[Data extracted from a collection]
/-- An all-gather of one element waits to start in channel 0, whose members are two engines of one rack. The list of its held bytes is
not empty: it names a landing of no bytes, of which a sender is to hear. No run reaches this (only a started bucket is given bytes), but neither
`State.Inv` nor the statement says so. -/
def State.startsHolding : State :=
  let ack : AckSent := { rack := 0, pos := 1, channel := 0, seq := 0, slice := 0, bytes := 0, last := false }
  let b : Bucket := { desc := { gather := true, fmt := 4, e := 1 }, hold := [{ off := 0, bytes := [], ack := some ack }] }
  let s := State.reset.onBoot (fun b => { b with phase := .running })
  ((((s.wr Fld.redCtrl.enable 1).wr (Fld.redChCfg.enable 0) 1).wr (Fld.redChCfg.n 0) 2).wr (Fld.redChCfg.r 0) 1).putChan 0 { issued := [b] }

theorem startsHolding_inv : State.startsHolding.Inv := State.inv_plain rfl (by decide +kernel)

theorem startsHolding_serves : State.startsHolding.chanServes 0 = true := by decide +kernel

/-- The bucket at the head of the order there. -/
def State.headBucket (s : State) : Bucket := ((s.chan 0).issued.head?).getD {}

/-- Everything that the start asks for is there: it is the bucket's turn, and it takes no tag, since its channel has no port. -/
theorem startsHolding_turn : (let s := State.startsHolding; let b := s.headBucket
    (s.chan 0).issued.head? = some b ∧ (!b.dead && b.seq == (s.chan 0).nextSeq && (s.chan 0).running.all (fun r => r.gone) && s.bucketReady 0 b) = true ∧
    s.planOpen (s.plan 0 b) = true ∧ (s.plan 0 b).length ≤ s.red.tags.freeCount ∧ 2 ≤ (s.chCfg 0).n ∧ s.bucket 0 b.seq = none ∧
    (s.chan 0).running.all (fun r => r.undel.isEmpty && r.hold.isEmpty) = true ∧
    s.red.waiting.any (fun w => w.frame.channel.toNat == 0 && w.frame.seq == b.seq) = false) := by decide +kernel

/-- The start delivers what was held, and its sender hears of it. -/
theorem startsHolding_acknowledges : (match exec (.bucketStart 0) State.startsHolding with
    | .next t => t.acksOut.length == 1
    | _ => false) = true := by decide +kernel

/-- Refutes O30: a start delivers what the bucket already held, and the acknowledgement of it changes a component that the statement does not
name. -/
theorem not_bucketIssueStart : ¬ Obligations.BucketIssueStart := by
  intro h
  obtain ⟨-, -, hstart⟩ := h State.startsHolding 0 startsHolding_inv
  obtain ⟨hhead, hgo, hopen, hfree, hn, hnew, hidle, hwait⟩ := startsHolding_turn
  obtain ⟨-, -, -, hruns⟩ := hstart startsHolding_serves _ hhead
  obtain ⟨t, ht, -, -, -, -, -, -, -, honly, -⟩ := hruns hgo hopen hfree hn hnew hidle hwait
  have hsent := startsHolding_acknowledges
  rw [ht] at hsent
  have hkept : t.settle.acksOut = State.startsHolding.acksOut :=
    ((State.settle_keep t).same .acksOut (by decide)).trans (honly.same .acksOut (by decide))
  have hnone : State.startsHolding.acksOut = [] := by decide +kernel
  simp [hkept, hnone] at hsent

end Sys2Proof.Machine
end

section
/-! Data frames of buckets (R54, R84, R85, R88, R89, R91, R106, R107, R111). -/
namespace Sys2Proof.Machine
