-- ==== Sys2Proof/Machine/Clocked.lean ====
section
/-! DEFINITION. The ports clock edge by clock edge (R31 to R33, R150 to R152, R156), for a latency
`LAT` the functions take as an argument. The machine of `Machine/Step.lean` has no time (R156, D18);
this is the cycle shape that R156 fixes around the same `answer`. -/

namespace Sys2Proof.Machine

/-- The request side of the ports at one rising edge of `clk` (R31). -/
structure Edge where
  rst      : Bool
  reqValid : Bool
  req      : Request
  deriving DecidableEq, Repr

/-- Acceptance: `req_valid = 1` and `rst = 0`; the block is always ready (R32). -/
def accepts (e : Edge) : Bool := e.reqValid && !e.rst

/-- A request in flight (R16): its response, and in how many edges it is due. -/
structure InFlight where
  due : Nat
  rsp : Response
  deriving DecidableEq, Repr

/-- The requests in flight, oldest first, and what the response ports show. -/
structure Clocked where
  flight : List InFlight
  out    : RspPorts
  deriving DecidableEq, Repr

/-- Right after reset (R151). -/
def clockedReset : Clocked := ⟨[], .afterReset⟩

/-- One edge passes for the requests still in flight. -/
def age (l : List InFlight) : List InFlight := l.map fun f => ⟨f.due - 1, f.rsp⟩

/-- The response that is due now reaches the ports (R33, R156). -/
def emit : List InFlight → Clocked
  | [] => ⟨[], .idle⟩
  | f :: rest => if f.due = 0 then ⟨age rest, .response f.rsp⟩ else ⟨age (f :: rest), .idle⟩

/-- One rising edge: reset drops what is in flight (R150 to R152); an accepted request is due `LAT`
edges later, in the same cycle for `LAT = 0` (R156). -/
def clockEdge (N : NanParams) (lat : Nat) (c : Clocked) (e : Edge) : Clocked :=
  if e.rst then clockedReset
  else emit (if accepts e then c.flight ++ [⟨lat, answer N e.req⟩] else c.flight)

/-- What the response ports show after each edge. -/
def clockRun (N : NanParams) (lat : Nat) : Clocked → List Edge → List RspPorts
  | _, [] => []
  | c, e :: rest => (clockEdge N lat c e).out :: clockRun N lat (clockEdge N lat c e) rest

end Sys2Proof.Machine
end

Exercise instructions: Reproduce the lines above, beginning at the line with "says so. -/" and stopping after the line with "def State.headBucket (s", exactly as they are.

Solved problem:
`State.Inv` nor the statement says so. -/
def State.startsHolding : State :=
  let ack : AckSent := { rack := 0, pos := 1, channel := 0, seq := 0, slice := 0, bytes := 0, last := false }
  let b : Bucket := { desc := { gather := true, fmt := 4, e := 1 }, hold := [{ off := 0, bytes := [], ack := some ack }] }
  let s := State.reset.onBoot (fun b => { b with phase := .running })
  ((((s.wr Fld.redCtrl.enable 1).wr (Fld.redChCfg.enable 0) 1).wr (Fld.redChCfg.n 0) 2).wr (Fld.redChCfg.r 0) 1).putChan 0 { issued := [b] }

theorem startsHolding_inv : State.startsHolding.Inv := State.inv_plain rfl (by decide +kernel)

theorem startsHolding_serves : State.startsHolding.chanServes 0 = true := by decide +kernel

/-- The bucket at the head of the order there. -/
def State.headBucket (s : State) : Bucket := ((s.chan 0).issued.head?).getD {}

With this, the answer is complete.